Just wondering if you've had any comments from your future US employer about not doing any recent acute hospital nursing? Mine's making a bit of an issue about it :o

Tina

Specializes in Medical and general practice now LTC.
Hey Anna, I never realised you're a Community Nurse (me too!) :chuckle

Just wondering if you've had any comments from your future US employer about not doing any recent acute hospital nursing? Mine's making a bit of an issue about it :o

Tina

I am a practice nurse :) Comments from future US employer none. They haven't said anything and I have just said that I am happy to go back into acute setting

Specializes in renal,peritoneal dialysis, medicine.
Welcome to allnurses. :balloons:

I work on a neuro rehab ward under 65

10 beds (sounds cushy doesnt it )

Ideal numbers early 2+3 no supernumery status for ward co-ord

late 2+2

Night 2+1

Please note all our patients have aquired brain injury and have limited or no mobility.
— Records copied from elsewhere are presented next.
/-! modHopper writes only hoppers. -/

@[simp] theorem pending_modHopper (i : Nat) (f : Hopper → Hopper) : (s.modHopper i f).pending = s.pending := rfl
@[simp] theorem dtime_modHopper (i : Nat) (f : Hopper → Hopper) : (s.modHopper i f).dtime = s.dtime := rfl
@[simp] theorem termAt_modHopper (i : Nat) (f : Hopper → Hopper) : (s.modHopper i f).termAt = s.termAt := rfl
@[simp] theorem regs_modHopper (i : Nat) (f : Hopper → Hopper) : (s.modHopper i f).regs = s.regs := rfl
@[simp] theorem mem_modHopper (i : Nat) (f : Hopper → Hopper) : (s.modHopper i f).mem = s.mem := rfl
@[simp] theorem poison_modHopper (i : Nat) (f : Hopper → Hopper) : (s.modHopper i f).poison = s.poison := rfl
@[simp] theorem l2_modHopper (i : Nat) (f : Hopper → Hopper) : (s.modHopper i f).l2 = s.l2 := rfl
@[simp] theorem granary_modHopper (i : Nat) (f : Hopper → Hopper) : (s.modHopper i f).granary = s.granary := rfl
@[simp] theorem tb_modHopper (i : Nat) (f : Hopper → Hopper) : (s.modHopper i f).tb = s.tb := rfl
@[simp] theorem avs_modHopper (i : Nat) (f : Hopper → Hopper) : (s.modHopper i f).avs = s.avs := rfl
@[simp] theorem ports_modHopper (i : Nat) (f : Hopper → Hopper) : (s.modHopper i f).ports = s.ports := rfl
@[simp] theorem fns_modHopper (i : Nat) (f : Hopper → Hopper) : (s.modHopper i f).fns = s.fns := rfl
@[simp] theorem stepQ_modHopper (i : Nat) (f : Hopper → Hopper) : (s.modHopper i f).stepQ = s.stepQ := rfl
@[simp] theorem slates_modHopper (i : Nat) (f : Hopper → Hopper) : (s.modHopper i f).slates = s.slates := rfl
@[simp] theorem lanes_modHopper (i : Nat) (f : Hopper → Hopper) : (s.modHopper i f).lanes = s.lanes := rfl
@[simp] theorem poolQ_modHopper (i : Nat) (f : Hopper → Hopper) : (s.modHopper i f).poolQ = s.poolQ := rfl
@[simp] theorem supers_modHopper (i : Nat) (f : Hopper → Hopper) : (s.modHopper i f).supers = s.supers := rfl
@[simp] theorem symSlots_modHopper (i : Nat) (f : Hopper → Hopper) : (s.modHopper i f).symSlots = s.symSlots := rfl
@[simp] theorem asymSlots_modHopper (i : Nat) (f : Hopper → Hopper) : (s.modHopper i f).asymSlots = s.asymSlots := rfl
@[simp] theorem dev_modHopper (i : Nat) (f : Hopper → Hopper) : (s.modHopper i f).dev = s.dev := rfl
@[simp] theorem ownerCtr_modHopper (i : Nat) (f : Hopper → Hopper) : (s.modHopper i f).ownerCtr = s.ownerCtr := rfl
@[simp] theorem rekeyAt_modHopper (i : Nat) (f : Hopper → Hopper) : (s.modHopper i f).rekeyAt = s.rekeyAt := rfl
@[simp] theorem symCache_modHopper (i : Nat) (f : Hopper → Hopper) : (s.modHopper i f).symCache = s.symCache := rfl
@[simp] theorem asymCache_modHopper (i : Nat) (f : Hopper → Hopper) : (s.modHopper i f).asymCache = s.asymCache := rfl
@[simp] theorem cards_modHopper (i : Nat) (f : Hopper → Hopper) : (s.modHopper i f).cards = s.cards := rfl
@[simp] theorem entropy_modHopper (i : Nat) (f : Hopper → Hopper) : (s.modHopper i f).entropy = s.entropy := rfl
@[simp] theorem entPool_modHopper (i : Nat) (f : Hopper → Hopper) : (s.modHopper i f).entPool = s.entPool := rfl
@[simp] theorem dramKeys_modHopper (i : Nat) (f : Hopper → Hopper) : (s.modHopper i f).dramKeys = s.dramKeys := rfl
@[simp] theorem smills_modHopper (i : Nat) (f : Hopper → Hopper) : (s.modHopper i f).smills = s.smills := rfl
@[simp] theorem pmills_modHopper (i : Nat) (f : Hopper → Hopper) : (s.modHopper i f).pmills = s.pmills := rfl
@[simp] theorem millQ_modHopper (i : Nat) (f : Hopper → Hopper) : (s.modHopper i f).millQ = s.millQ := rfl
@[simp] theorem millOwn_modHopper (i : Nat) (f : Hopper → Hopper) : (s.modHopper i f).millOwn = s.millOwn := rfl
@[simp] theorem millLoans_modHopper (i : Nat) (f : Hopper → Hopper) : (s.modHopper i f).millLoans = s.millLoans := rfl
@[simp] theorem millUsed_modHopper (i : Nat) (f : Hopper → Hopper) : (s.modHopper i f).millUsed = s.millUsed := rfl
@[simp] theorem millWaited_modHopper (i : Nat) (f : Hopper → Hopper) : (s.modHopper i f).millWaited = s.millWaited := rfl
@[simp] theorem houses_modHopper (i : Nat) (f : Hopper → Hopper) : (s.modHopper i f).houses = s.houses := rfl
@[simp] theorem staged_modHopper (i : Nat) (f : Hopper → Hopper) : (s.modHopper i f).staged = s.staged := rfl
@[simp] theorem ways_modHopper (i : Nat) (f : Hopper → Hopper) : (s.modHopper i f).ways = s.ways := rfl
@[simp] theorem tillers_modHopper (i : Nat) (f : Hopper → Hopper) : (s.modHopper i f).tillers = s.tillers := rfl
@[simp] theorem leaving_modHopper (i : Nat) (f : Hopper → Hopper) : (s.modHopper i f).leaving = s.leaving := rfl
@[simp] theorem sharedEdges_modHopper (i : Nat) (f : Hopper → Hopper) : (s.modHopper i f).sharedEdges = s.sharedEdges := rfl
@[simp] theorem chutes_modHopper (i : Nat) (f : Hopper → Hopper) : (s.modHopper i f).chutes = s.chutes := rfl
@[simp] theorem chans_modHopper (i : Nat) (f : Hopper → Hopper) : (s.modHopper i f).chans = s.chans := rfl
@[simp] theorem power_modHopper (i : Nat) (f : Hopper → Hopper) : (s.modHopper i f).power = s.power := rfl
@[simp] theorem flash_modHopper (i : Nat) (f : Hopper → Hopper) : (s.modHopper i f).flash = s.flash := rfl
@[simp] theorem wear_modHopper (i : Nat) (f : Hopper → Hopper) : (s.modHopper i f).wear = s.wear := rfl
@[simp] theorem tap_modHopper (i : Nat) (f : Hopper → Hopper) : (s.modHopper i f).tap = s.tap := rfl
@[simp] theorem sealQ_modHopper (i : Nat) (f : Hopper → Hopper) : (s.modHopper i f).sealQ = s.sealQ := rfl
@[simp] theorem out_modHopper (i : Nat) (f : Hopper → Hopper) : (s.modHopper i f).out = s.out := rfl
@[simp] theorem picks_modHopper (i : Nat) (f : Hopper → Hopper) : (s.modHopper i f).picks = s.picks := rfl
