/-- A field that has been written reads the low bits of the value. -/
theorem get_set (f : Fld) (h : f.lo + f.w ≤ 64) (v : Word) (n : Nat) : f.get (f.set v n) = n % 2 ^ f.w := by
  apply Nat.eq_of_testBit_eq
  intro i
  rw [Fld.get, Nat.testBit_mod_two_pow, Nat.testBit_div_two_pow, Nat.testBit_mod_two_pow]
  by_cases hi : i < f.w
  · rw [testBit_set f v n _ (by omega), if_pos (by omega), Nat.add_sub_cancel]
  · simp [hi]

/-- A field that another field's write leaves. -/
theorem get_set_disjoint (f g : Fld) (h : f.lo + f.w ≤ g.lo ∨ g.lo + g.w ≤ f.lo) (v : Word) (n : Nat)
    (hf : f.lo + f.w ≤ 64) : f.get (g.set v n) = f.get v := by
  apply Nat.eq_of_testBit_eq
  intro i
  rw [Fld.get, Fld.get, Nat.testBit_mod_two_pow, Nat.testBit_div_two_pow, Nat.testBit_mod_two_pow,
    Nat.testBit_div_two_pow]
  by_cases hi : i < f.w
  · rw [testBit_set g v n _ (by omega), if_neg (by omega)]
  · simp [hi]

/-- Reading back a field that has been written. -/
theorem fld_setFld_same (a : Nat) (f : Fld) (h : f.lo + f.w ≤ 64) (n : Nat) :
    (s.setFld a f n).fld a f = n % 2 ^ f.w := by
  simp [State.fld, get_set f h]

/-- A field of another register. -/
theorem fld_setFld_ne (a b : Nat) (f g : Fld) (n : Nat) (h : b ≠ a) : (s.setFld a f n).fld b g = s.fld b g := by
  simp [State.fld, h]

end Sys2Proof.Laws
end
we have 2 physio's + 1 tech

2 OT + 1 tech

1 social worker

2 speech and language specialists

1 neuro psychologists

2 Consultants

Hope this helps

hi i work on a nephrology ward we have 12 patients, varying levels of ability as when the hospital has no renal patients we get heavy medical patients.

ideal staffing is

early 2/3+2 +ward clerk

late 2+1

night 2+1

sometimes we have 4 staff on an early we try to have 5 as this frees up somone for consultant ward rounds which happen 3 times a week

also we have students who are supernumary

our ward is about to increase in size to 22 patients but we will be having no extra staff as far as we know, god knows what will happen then!

Specializes in RN, BSN, CHDN.
hi i work on a nephrology ward we have 12 patients, varying levels of ability as when the hospital has no renal patients we get heavy medical patients.

ideal staffing is

early 2/3+2 +ward clerk

late 2+1

night 2+1

sometimes we have 4 staff on an early we try to have 5 as this frees up somone for consultant ward rounds which happen 3 times a week

also we have students who are supernumary

our ward is about to increase in size to 22 patients but we will be having no extra staff as far as we know, god knows what will happen then!

We have 4 on a late because it is so heavy and we have lots of heavy hoist patients it takes 2 per patient to manual handle, and we dont compromise.

Our ward too is to increase with no extra staff from september, and we dont know how we will manage. But hey who cares anymore.